■ **Aim of the task**
Your answer should be the exact lines of the data below from the one containing "(heads.find? fun c" through the one containing "some (run.modHead fun"; please include nothing else.

Stored data
/-! ### Retirement and completion (R313, R322, R323) -/

/-- Units of a core whose owner launch has no team left there, or has ended, lose their owner (R162, R176, R210). -/
def Core.disown (l : Nat) (ended : Bool) (c : Core) : Core :=
  { c with
    codeSlots := amMap (fun _ (x : CodeSlot) => if x.owner = some l then { x with owner := none } else x) c.codeSlots
    queues := amMap (fun _ (q : CoreQueue) =>
      if q.owner = some l && (ended || q.items.isEmpty) then CoreQueue.fresh else q) c.queues
    atten := amFilter (fun _ (t : Atten) => t.owner != some l) c.atten }
/-- Whether work of a team remains after its last group (R313, R386). -/
def State.teamWork (s : State) (team : Nat) (t : Team) : Bool :=
  s.teamBusy t.core team || (s.engines t.core).rankq.any (fun o => o.team == team) || !t.colls.isEmpty
    || s.fabric.tickets.any fun k => k.2.owner == .team team
/-- TEAM_RETIRE: a release at device scope; the counter loses one. -/
def execTeamRetire (team : Nat) (s : State) : Out :=
  match s.team team with
  | none => .next s
  | some t =>
    if !t.groups.isEmpty || s.teamWork team t then .next s
    else
      let s1 := s.writeBack t.core fun _ => true
      let s2 := s1.modHead fun h => { h with teams := amDel h.teams team }
      let s3 := if s2.hasTeam t.launch t.core then s2 else s2.modCore t.core (Core.disown t.launch false)
      let s4 := s3.modLaunch t.launch fun x =>
        { x with counter := x.counter - 1, nodes := amMod (fun n => { n with retired := n.retired + 1 }) x.nodes t.node }
      .next (((s4.wakeUp (.nodeComplete t.launch t.node)).wakeUp (.launchComplete t.launch)).wakeUp .nodeDispatch)
/-- Entries of a registered queue that its groups placed and no engine has taken (log entry 17). -/
def State.queueLeft (s : State) (q : CopyQueue) : Bool :=
  let h := s.queueRead q
  (upFrom h (Nat.min (s.queueWrite q - h) (s.queueSize q))).any fun i =>
    match s.devRead q.asid (s.slotAddr q i) 64 with
    | some b => field b 62 2 == i % 65536 && (entToken b).isSome
    | none => false
/-- Whether asynchronous work of a launch is still under way (R323). -/
def State.launchWork (s : State) (l : Nat) (x : Launch) : Bool :=
  s.entries.any (fun e => e.2.launch == l && !e.2.armed)
    || (!x.cancelling && x.queueKeys.any fun k => match amGet s.queues k with
        | some q => s.queueLeft q
        | none => false)
    || s.cores.any (fun c => c.2.engines.matq.any (fun o => o.launch == l) || c.2.engines.rankq.any fun o => o.launch == l)
    || s.head.jobs.any (fun j => j.2.launch == l) || s.fabric.puts.any (fun p => p.2.launch == l)
    || s.head.teams.any fun t => t.2.launch == l
/-- Whether a launch is over. -/
def State.launchOver (s : State) (l : Nat) (x : Launch) : Bool :=
  !x.waitingGraph && (x.counter = 0 || x.cancelling) && !s.launchWork l x
/-- Take away the pins a launch has left (R182). -/
def Mem.unpinAll (m : Mem) (l : Nat) : Mem :=
  let left := m.pins.filterMap fun x => let y := amDel x.2 l; if y.isEmpty then none else some (x.1, y)
  { m with pins := left, pinPages := amFilter (fun k _ => (amGet left k).isSome) m.pinPages }
/-- Armed entries of a launch complete as CANCELLED (R231). -/
def State.cancelEntries (s : State) (l : Nat) : State :=
  (s.entries.filter fun e => e.2.launch == l && e.2.armed).foldl (fun a e => a.entryDone e.1 2) s
/-- The timelines of a launch's copy queues and coverage keep their scopes when it is over (R279). -/
def State.keepTimed (s : State) (x : Launch) : State :=
  let note := fun (scope : BitVec 2) (a : State) (p : Option Nat) => match p with
    | some pa => a.modMem fun m => { m with timed := amSet m.timed (pa / 8) scope }
    | none => a
  let s1 := x.queueKeys.foldl (fun a k => note 2 a ((amGet s.queues k).bind fun q => s.wordPA q.asid (q.desc.toNat + 24) .rd)) s
  note 1 s1 (x.cover.bind fun c => s.wordPA x.asid c.timeline.toNat .rd)
/-- The steps of R323. -/
def State.finishLaunch (s : State) (l : Nat) (x : Launch) : State :=
  let s1 := (s.keepTimed x).modMem fun m => m.unpinAll l
  let s2 := s1.cancelEntries l
  let s3 : State := { s2 with queues := x.queueKeys.foldl amDel s2.queues }
  let s4 : State := { s3 with cores := amMap (fun _ c => c.disown l true) s3.cores }
  let s5 := s4.modMem fun m => { m with revoked := m.revoked.filter fun r => r.launch != l }
  let status := if x.cancelling then 2 else if ((s5.launch l).map (·.escalated)).getD x.escalated then 9 else 1
  let s6 := s5.reportLaunch x.packetAsid x.packet x.asid x.done.toNat status
  let s7 := s6.modHead fun h => { h with launches := amDel h.launches l }
  match x.graph with
  | some (g, _) => s7.wakeUp (.graphInstanceStart g)
  | none => s7
/-- LAUNCH_COMPLETE. -/
def execLaunchComplete (launch : Nat) (s : State) : Out :=
  match s.launch launch with
  | none => .next s
  | some x => if s.launchOver launch x then .next ((s.finishLaunch launch x).wakeUp .nodeDispatch) else .next s

/-! ### The ready pool (R327, R328) -/

/-- A node's priority with what ageing has added. -/
def State.nodePrio (s : State) (x : Launch) (n : Node) : Nat := Nat.min 7 (s.rcbPrio x.asid n.rcb + n.raised)
/-- Key of an RCB's deficit, in ascending RCB address. -/
def deficitKey (asid rcb : Nat) : Nat := rcb * 256 + asid
/-- What dispatching a node costs. -/
def nodeCost (n : Node) : Nat := if ndUnit n.record = 0 then ndTeams n.record * ndGroups n.record else 1
/-- A coverage launch waits while 16 are served (R241). -/
def State.coverRoom (s : State) (x : Launch) (h : Nat) : Bool :=
  if h != 0 || x.cover.isNone then true
  else decide ((s.head.launches.filter fun y => y.2.cover.isSome && match amGet y.2.nodes 0 with
    | some n => n.state != .ready
    | none => true).length < 16)
/-- Whether a ready node can be dispatched now; for unit 0, the cluster its next team goes to. -/
def State.dispatchable (s : State) (l h : Nat) (x : Launch) (n : Node) : Option Nat :=
  if n.state != .ready || x.cancelling || x.waitingGraph then none
  else if ndUnit n.record != 0 then some 0
  else if s.imageFailed l || !s.coverRoom x h || !s.budgetRoom x.asid n.rcb (ndUnits n.record) none
      || (s.takeRegion x.asid n.rcb 56).isNone || (s.takeRegion x.asid n.rcb 64).isNone || (s.takeRegion x.asid n.rcb 72).isNone then none
  else s.pickCluster l x.asid n.rcb n.record (s.segments x.asid (nodeTable x n))
/-- A candidate of the pool: launch, handle, node, priority, deficit key, quantum, cluster. -/
structure Cand where
  l : Nat
  h : Nat
  n : Node
  prio : Nat
  key : Nat
  quantum : Nat
  cluster : Nat
deriving DecidableEq, Repr
/-- The dispatchable nodes. -/
def State.candidates (s : State) : List Cand :=
  s.head.launches.flatMap fun x => x.2.nodes.filterMap fun y =>
    (s.dispatchable x.1 y.1 x.2 y.2).map fun c =>
      { l := x.1, h := y.1, n := y.2, prio := s.nodePrio x.2 y.2, key := deficitKey x.2.asid y.2.rcb,
        quantum := s.rcbCores x.2.asid y.2.rcb, cluster := c }
/-- A node that has been charged already: some of its teams are placed. -/
def Cand.started (c : Cand) : Bool := c.n.toPlace != ndTeams c.n.record
/-- The first node of an RCB in pool order. -/
def firstOf (cs : List Cand) (key : Nat) : Option Cand :=
  leastBy (fun a b => decide (a.n.order < b.n.order) || (a.n.order == b.n.order && decide (a.h < b.h))) (cs.filter fun c => c.key == key)
/-- Rounds until an RCB can pay for its first node. -/
def roundsFor (deficit : Nat) (c : Cand) : Nat :=
  let cost := if c.started then 0 else nodeCost c.n
  if cost ≤ deficit then 0 else (cost - deficit + c.quantum - 1) / (if c.quantum = 0 then 1 else c.quantum)
/-- The node that deficit round robin serves next among one level's candidates, with the deficits before it is charged. -/
def State.drr (s : State) (cs : List Cand) : Option (Cand × Store Nat) :=
  let keys := (cs.foldl (fun (m : NSet) c => nsAdd m c.key) []).map (·.1)
  let heads := keys.filterMap (firstOf cs)
  match heads.map fun c => roundsFor (stGet 0 s.head.deficits c.key) c with
  | [] => none
  | r :: rs =>
    let rounds := rs.foldl Nat.min r
    let def1 := heads.foldl (fun m c => stSet 0 m c.key (stGet 0 m c.key + rounds * c.quantum)) s.head.deficits
    (heads.find? fun c => roundsFor (stGet 0 def1 c.key) c = 0).map fun c => (c, def1)
/-- Teams saved whole that their core can hold again: their priority with ageing, and the team. -/
def State.returning (s : State) : List (Nat × Nat × Team) :=
  s.head.teams.filterMap fun t =>
    match t.2.out with
    | none => none
    | some since =>
      if s.teamSaved t.2 && !t.2.groups.isEmpty && s.coreHolds t.2 then
        some (Nat.min 7 (s.rcbPrio t.2.asid t.2.rcb + (s.now - since) / (10 * Config.msCycles)), t)
      else none
/-- The highest priority of a ready unit 0 node that waits for room, for which saved teams hold back. -/
def State.waitingPrio (s : State) : Nat :=
  s.head.launches.foldl (fun m x => x.2.nodes.foldl (fun k y =>
    if y.2.state == .ready && !x.2.cancelling && !x.2.waitingGraph && ndUnit y.2.record = 0 then Nat.max k (s.nodePrio x.2 y.2 + 1) else k) m) 0
/-- Read a media job's descriptor and start the job (R342); none to wait for a page. -/
def State.startJob (s : State) (l h : Nat) (x : Launch) (n : Node) : Option State :=
  let d := ndCode n.record
  let r := s.serveRange 0 d 64 l x.asid n.rcb (.launch l)
  if r.2 == none then none
  else
    let run := r.1.modNode l h fun y => { y with state := .running, toPlace := 0 }
    match if d % 64 = 0 then r.1.devRead x.asid d 64 else none with
    | none => some ((run.noteLaunchFault l (if d % 64 = 0 then cProtect else cAlign) d).wakeUp (.nodeComplete l h))
    | some b =>
      let j : MediaJob := { launch := l, node := h, desc := BitVec.ofNat 64 d, bytes := b, frames := 0 }
      some (run.modHead fun m => { m with jobs := amSet m.jobs m.nextJob j, nextJob := m.nextJob + 1 })
/-- The first enabled cluster: the Masthead's choice of copy engine for unit 1 nodes (log entry 18). -/
def State.firstCluster (s : State) : Nat := ((upFrom 0 48).find? fun k => s.dev.topology.clusters.getLsbD k).getD 0
/-- Dispatch the candidate: a team is sent to its cluster, a copy entry to an engine, a job to a media engine. -/
def State.dispatchCand (s : State) (c : Cand) (def1 : Store Nat) : State :=
  let charge := fun (s : State) =>
    let cost := if c.started then 0 else nodeCost c.n
    s.modHead fun h => { h with deficits := stSet 0 def1 c.key (stGet 0 def1 c.key - cost) }
  match s.launch c.l with
  | none => s
  | some x =>
    if ndUnit c.n.record = 0 then
      match execTeamPlacement c.cluster c.l c.h s with
      | .next s1 =>
        let placed := match s1.node c.l c.h with
          | some n => n.toPlace != c.n.toPlace
          | none => false
        if placed then (charge s1).wakeUp .nodeDispatch else s1
      | _ => s
    else if ndUnit c.n.record = 1 then
      let s1 := (charge s).modNode c.l c.h fun y => { y with state := .running, toPlace := 0 }
      let r := s1.addEntry (newEntry none 0 c.n.entry x.asid c.l c.h (2 * s.firstCluster) none)
      (r.1.startEntry r.2).wakeUp .nodeDispatch
    else
      match s.startJob c.l c.h x c.n with
      | some s1 => (charge s1).wakeUp .nodeDispatch
      | none => s
/-- Restore the groups of a saved team. -/
def State.wakeRestore (s : State) (t : Team) : State := t.groups.foldl (fun a x => a.wakeUp (.groupRestore t.core x.2)) s
/-- NODE_DISPATCH: the highest priority level that has a dispatchable node or a saved team that can return; within it saved teams
first, then deficit round robin over RCBs. -/
def execNodeDispatch (s : State) : Out :=
  if s.dev.tripped then .next s
  else
    let cs := s.candidates
    let top := cs.foldl (fun m c => Nat.max m (c.prio + 1)) 0
    let back := (s.returning.filter fun t => decide (top ≤ t.1 + 1) && decide (s.waitingPrio ≤ t.1 + 1))
    match leastBy (fun a b => decide (b.1 < a.1)) back with
    | some t => .next (s.wakeRestore t.2.2)
    | none =>
      match s.drr (cs.filter fun c => c.prio + 1 == top) with
      | none => .next s
      | some (c, def1) => .next (s.dispatchCand c def1)
/-- PRIORITY_AGEING: a node rises one level for each 10 ms it has waited in the pool. -/
def execPriorityAgeing (launch handle : Nat) (s : State) : Out :=
  match s.node launch handle with
  | none => .next s
  | some n =>
    if n.state == .ready && decide (n.raised < 7) && decide (10 * Config.msCycles * (n.raised + 1) ≤ s.now - n.since) then
      .next ((s.modNode launch handle fun y => { y with raised := y.raised + 1 }).wakeUp .nodeDispatch)
    else .next s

■ **Answer box**
    (heads.find? fun c => roundsFor (stGet 0 def1 c.key) c = 0).map fun c => (c, def1)
/-- Teams saved whole that their core can hold again: their priority with ageing, and the team. -/
def State.returning (s : State) : List (Nat × Nat × Team) :=
  s.head.teams.filterMap fun t =>
    match t.2.out with
    | none => none
    | some since =>
      if s.teamSaved t.2 && !t.2.groups.isEmpty && s.coreHolds t.2 then
        some (Nat.min 7 (s.rcbPrio t.2.asid t.2.rcb + (s.now - since) / (10 * Config.msCycles)), t)
      else none
/-- The highest priority of a ready unit 0 node that waits for room, for which saved teams hold back. -/
def State.waitingPrio (s : State) : Nat :=
  s.head.launches.foldl (fun m x => x.2.nodes.foldl (fun k y =>
    if y.2.state == .ready && !x.2.cancelling && !x.2.waitingGraph && ndUnit y.2.record = 0 then Nat.max k (s.nodePrio x.2 y.2 + 1) else k) m) 0
/-- Read a media job's descriptor and start the job (R342); none to wait for a page. -/
def State.startJob (s : State) (l h : Nat) (x : Launch) (n : Node) : Option State :=
  let d := ndCode n.record
  let r := s.serveRange 0 d 64 l x.asid n.rcb (.launch l)
  if r.2 == none then none
  else
    let run := r.1.modNode l h fun y => { y with state := .running, toPlace := 0 }
    match if d % 64 = 0 then r.1.devRead x.asid d 64 else none with
    | none => some ((run.noteLaunchFault l (if d % 64 = 0 then cProtect else cAlign) d).wakeUp (.nodeComplete l h))
    | some b =>
      let j : MediaJob := { launch := l, node := h, desc := BitVec.ofNat 64 d, bytes := b, frames := 0 }
      some (run.modHead fun m => { m with jobs := amSet m.jobs m.nextJob j, nextJob := m.nextJob + 1 })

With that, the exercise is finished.